Conformational Pruning via the Permutation Invariant Root-Mean-Square Deviation of Atomic Positions

Abstract

The Cartesian root-mean-square deviation (RMSD) of atomic coordinates is fundamental for comparing three-dimensional molecular structures, particularly in identifying and classifying molecular conformations. Since molecular properties are determined by the molecular conformation, pruning duplicates via a structural similarity metric like the RMSD will reduce redundant calculations and hence directly impact the cost of automated workflows in computational chemistry. However, the traditional RMSD metric struggles when dealing with local symmetry in molecules and atom permutation, often leading to inflated errors and computational inefficiency.
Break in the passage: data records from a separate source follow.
-- ==== Sys2Proof/Laws/OnlyTaster.lean ====
section
/-! SUPPORT. What each operation of Sys2Proof/Machine/Taster.lean may change. -/

namespace Sys2Proof.Machine

open Sys2Proof

theorem releaseSample_only {F : Nat} {s₀ : State} {s : State} {t : Nat} {engine : Nat} {bank : Nat} {queue : Nat} {idx : Word}
    (hs : Only F s₀ s) (hF : Within 25165824 F) :
    Only F s₀ (releaseSample s t engine bank queue idx) := by
  unfold releaseSample
  repeat' first
    | with_reducible assumption
    | (intro _ _ _ _; try dsimp -zeta only)
    | (intro _ _ _; try dsimp -zeta only)
    | (intro _ _; try dsimp -zeta only)
    | (intro _; try dsimp -zeta only)
    | (extract_lets +onlyGivenNames y; refine cut (p := Only F s₀ y) ?_ (fun _ => ?_); rotate_left; clear_value y; rotate_right; subst y)
    | (extract_lets +onlyGivenNames y; try clear_value y)
    | with_reducible apply State.setBank_only
    | with_reducible apply modPass_only
    | with_reducible exact hF.of (by decide)
    | split

theorem refOperand_only {F : Nat} {s₀ : State} {s : State} {t : Nat} {p : Pass} {k : Sample}
    (hs : Only F s₀ s) (hF : Within 3933256 F) :
    OnlyP F s₀ (refOperand s t p k) := by
  unfold refOperand
  repeat' first
    | with_reducible assumption
    | (intro _ _ _ _; try dsimp -zeta only)
    | (intro _ _ _; try dsimp -zeta only)
    | (intro _ _; try dsimp -zeta only)
    | (intro _; try dsimp -zeta only)
    | (extract_lets +onlyGivenNames y; refine cut (p := Only F s₀ y) ?_ (fun _ => ?_); rotate_left; clear_value y; rotate_right; subst y)
    | (extract_lets +onlyGivenNames y; refine cut (p := OnlyP F s₀ y) ?_ (fun _ => ?_); rotate_left; clear_value y; rotate_right; subst y)
    | (extract_lets +onlyGivenNames y; try clear_value y)
    | with_reducible apply loadElems_only
    | with_reducible exact hF.of (by decide)
    | split
    | with_reducible apply OnlyP.mk'
    | with_reducible refine OnlyP.of_eq (by assumption) ?_
    | with_reducible apply OnlyP.snd
    | with_reducible exact OnlyP.elim (by assumption)

theorem recompute_only {F : Nat} {s₀ : State} {s : State} {t : Nat} {p : Pass} {k : Sample}
    (hs : Only F s₀ s) (hF : Within 3933256 F) :
    OnlyP F s₀ (recompute s t p k) := by
  unfold recompute
  repeat' first
    | with_reducible assumption
    | (intro _ _ _ _; try dsimp -zeta only)
    | (intro _ _ _; try dsimp -zeta only)
    | (intro _ _; try dsimp -zeta only)
    | (intro _; try dsimp -zeta only)
    | (extract_lets +onlyGivenNames y; refine cut (p := Only F s₀ y) ?_ (fun _ => ?_); rotate_left; clear_value y; rotate_right; subst y)
    | (extract_lets +onlyGivenNames y; refine cut (p := OnlyP F s₀ y) ?_ (fun _ => ?_); rotate_left; clear_value y; rotate_right; subst y)
    | (extract_lets +onlyGivenNames y; try clear_value y)
    | with_reducible apply loadElems_only
    | with_reducible apply refOperand_only
    | with_reducible exact hF.of (by decide)
    | split
    | with_reducible apply OnlyP.mk'
    | with_reducible refine OnlyP.of_eq (by assumption) ?_
    | with_reducible apply OnlyP.snd
    | with_reducible exact OnlyP.elim (by assumption)

theorem execTasterRecompute_only {F : Nat} {s₀ : State} {t : Fin 64} {s : State}
    (hs : Only F s₀ s) (hF : Within 66847816 F) :
    OnlyN F s₀ (execTasterRecompute t s) := by
  unfold execTasterRecompute
  repeat' first
    | with_reducible assumption
    | (intro _ _ _ _; try dsimp -zeta only)
    | (intro _ _ _; try dsimp -zeta only)
    | (intro _ _; try dsimp -zeta only)
    | (intro _; try dsimp -zeta only)
    | (extract_lets +onlyGivenNames y; refine cut (p := Only F s₀ y) ?_ (fun _ => ?_); rotate_left; clear_value y; rotate_right; subst y)
    | (extract_lets +onlyGivenNames y; refine cut (p := OnlyP F s₀ y) ?_ (fun _ => ?_); rotate_left; clear_value y; rotate_right; subst y)
    | (extract_lets +onlyGivenNames y; try clear_value y)
    | with_reducible apply State.count32_only
    | with_reducible apply State.count64_only
    | with_reducible apply State.modTile_only
    | with_reducible apply admitReady_only
    | with_reducible apply vecWork_only
    | with_reducible apply releaseSample_only
    | with_reducible apply recompute_only
    | with_reducible exact hF.of (by decide)
    | with_reducible apply Only.ite
    | with_reducible apply OnlyP.ite
    | with_reducible apply OnlyN.ite
    | split
    | with_reducible apply OnlyN.next
    | with_reducible apply OnlyP.mk'
    | with_reducible refine OnlyP.of_eq (by assumption) ?_
    | with_reducible apply OnlyP.snd
    | with_reducible exact OnlyP.elim (by assumption)

theorem countOver_only {F : Nat} {s₀ : State} {s : State} {t : Nat} {w : Nat}
    (hs : Only F s₀ s) (hF : Within 1096 F) :
    Only F s₀ (countOver s t w) := by
  unfold countOver
  repeat' first
    | with_reducible assumption
    | (extract_lets +onlyGivenNames y; refine cut (p := Only F s₀ y) ?_ (fun _ => ?_); rotate_left; clear_value y; rotate_right; subst y)
    | (extract_lets +onlyGivenNames y; try clear_value y)
    | with_reducible apply State.count32_only
    | with_reducible apply post_only
    | with_reducible apply State.setField_only
    | with_reducible exact hF.of (by decide)
    | with_reducible apply Only.ite
    | split

theorem recordSample_only {F : Nat} {s₀ : State} {s : State} {t : Nat} {r : TasterResult}
    (hs : Only F s₀ s) (hF : Within 1096 F) :
    Only F s₀ (recordSample s t r) := by
  unfold recordSample
  repeat' first
    | with_reducible assumption
    | (extract_lets +onlyGivenNames y; refine cut (p := Only F s₀ y) ?_ (fun _ => ?_); rotate_left; clear_value y; rotate_right; subst y)
    | (extract_lets +onlyGivenNames y; try clear_value y)
    | with_reducible apply State.count32_only
    | with_reducible apply countOver_only
    | with_reducible apply State.setReg_only
    | with_reducible exact hF.of (by decide)
    | with_reducible apply Only.ite
    | split

theorem execTasterSampleRecord_only {F : Nat} {s₀ : State} {t : Fin 64} {s : State}
    (hs : Only F s₀ s) (hF : Within 62915656 F) :
    OnlyN F s₀ (execTasterSampleRecord t s) := by
  unfold execTasterSampleRecord
  repeat' first
    | with_reducible assumption
    | (intro _ _ _ _; try dsimp -zeta only)
    | (intro _ _ _; try dsimp -zeta only)
    | (intro _ _; try dsimp -zeta only)
    | (intro _; try dsimp -zeta only)
    | (extract_lets +onlyGivenNames y; refine cut (p := Only F s₀ y) ?_ (fun _ => ?_); rotate_left; clear_value y; rotate_right; subst y)
    | (extract_lets +onlyGivenNames y; try clear_value y)
    | with_reducible apply recordSample_only
    | with_reducible apply State.modTile_only
    | with_reducible apply admitReady_only
    | with_reducible apply releaseSample_only
    | with_reducible exact hF.of (by decide)
    | with_reducible apply Only.ite
    | with_reducible apply OnlyN.ite
    | split
    | with_reducible apply OnlyN.next

theorem clearWatch_only {F : Nat} {s₀ : State} {s : State} {t : Nat} {w : Nat}
    (hs : Only F s₀ s) (hF : Within 64 F) :
    Only F s₀ (clearWatch s t w) := by
  unfold clearWatch
  repeat' first
    | with_reducible assumption
    | (intro _ _ _ _; try dsimp -zeta only)
    | (intro _ _ _; try dsimp -zeta only)
    | (intro _ _; try dsimp -zeta only)
    | (intro _; try dsimp -zeta only)
    | with_reducible apply State.setReg_only
    | with_reducible exact hF.of (by decide)
    | with_reducible apply Only.each

theorem execWatchClear_only {F : Nat} {s₀ : State} {p : Path} {t : Fin 64} {w : Fin 256} {s : State}
    (hs : Only F s₀ s) (hF : Within 5208 F) :
    OnlyN F s₀ (execWatchClear p t w s) := by
  unfold execWatchClear
  repeat' first
    | with_reducible assumption
    | (intro _ _ _ _; try dsimp -zeta only)
    | (intro _ _ _; try dsimp -zeta only)
    | (intro _ _; try dsimp -zeta only)
    | (intro _; try dsimp -zeta only)
    | with_reducible apply ownerWrite_only
    | with_reducible apply clearWatch_only
    | with_reducible exact hF.of (by decide)
    | with_reducible apply OnlyN.next

theorem execTasteFold_only {F : Nat} {s₀ : State} {p : Path} {t : Fin 64} {s : State}
    (hs : Only F s₀ s) (hF : Within 5336 F) :
    OnlyN F s₀ (execTasteFold p t s) := by
  unfold execTasteFold
  repeat' first
    | with_reducible assumption
    | (intro _ _ _ _; try dsimp -zeta only)
    | (intro _ _ _; try dsimp -zeta only)
    | (intro _ _; try dsimp -zeta only)
    | (intro _; try dsimp -zeta only)
    | with_reducible apply ownerWrite_only
    | with_reducible apply State.foldReg_only
    | with_reducible exact hF.of (by decide)
    | with_reducible apply OnlyN.next

end Sys2Proof.Machine
end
This work addresses these challenges by providing clear definitions of structural similarity within conformational ensembles and developing an efficient divide-and-conquer algorithm for their distinction. The proposed permutation invariant RMSD (iRMSD) approach efficiently overcomes challenges associated with symmetric molecules and multiple rotamers by incorporating a procedure that assigns canonical atom identities and optimizes the atom-to-atom assignment process. This procedure leads to significant reductions in computational complexity, making the method highly suitable for rapid, large-scale conformational analysis and automated property prediction workflows, both by effective pruning of duplicate conformations and by enabling cross-methodology ensemble comparison.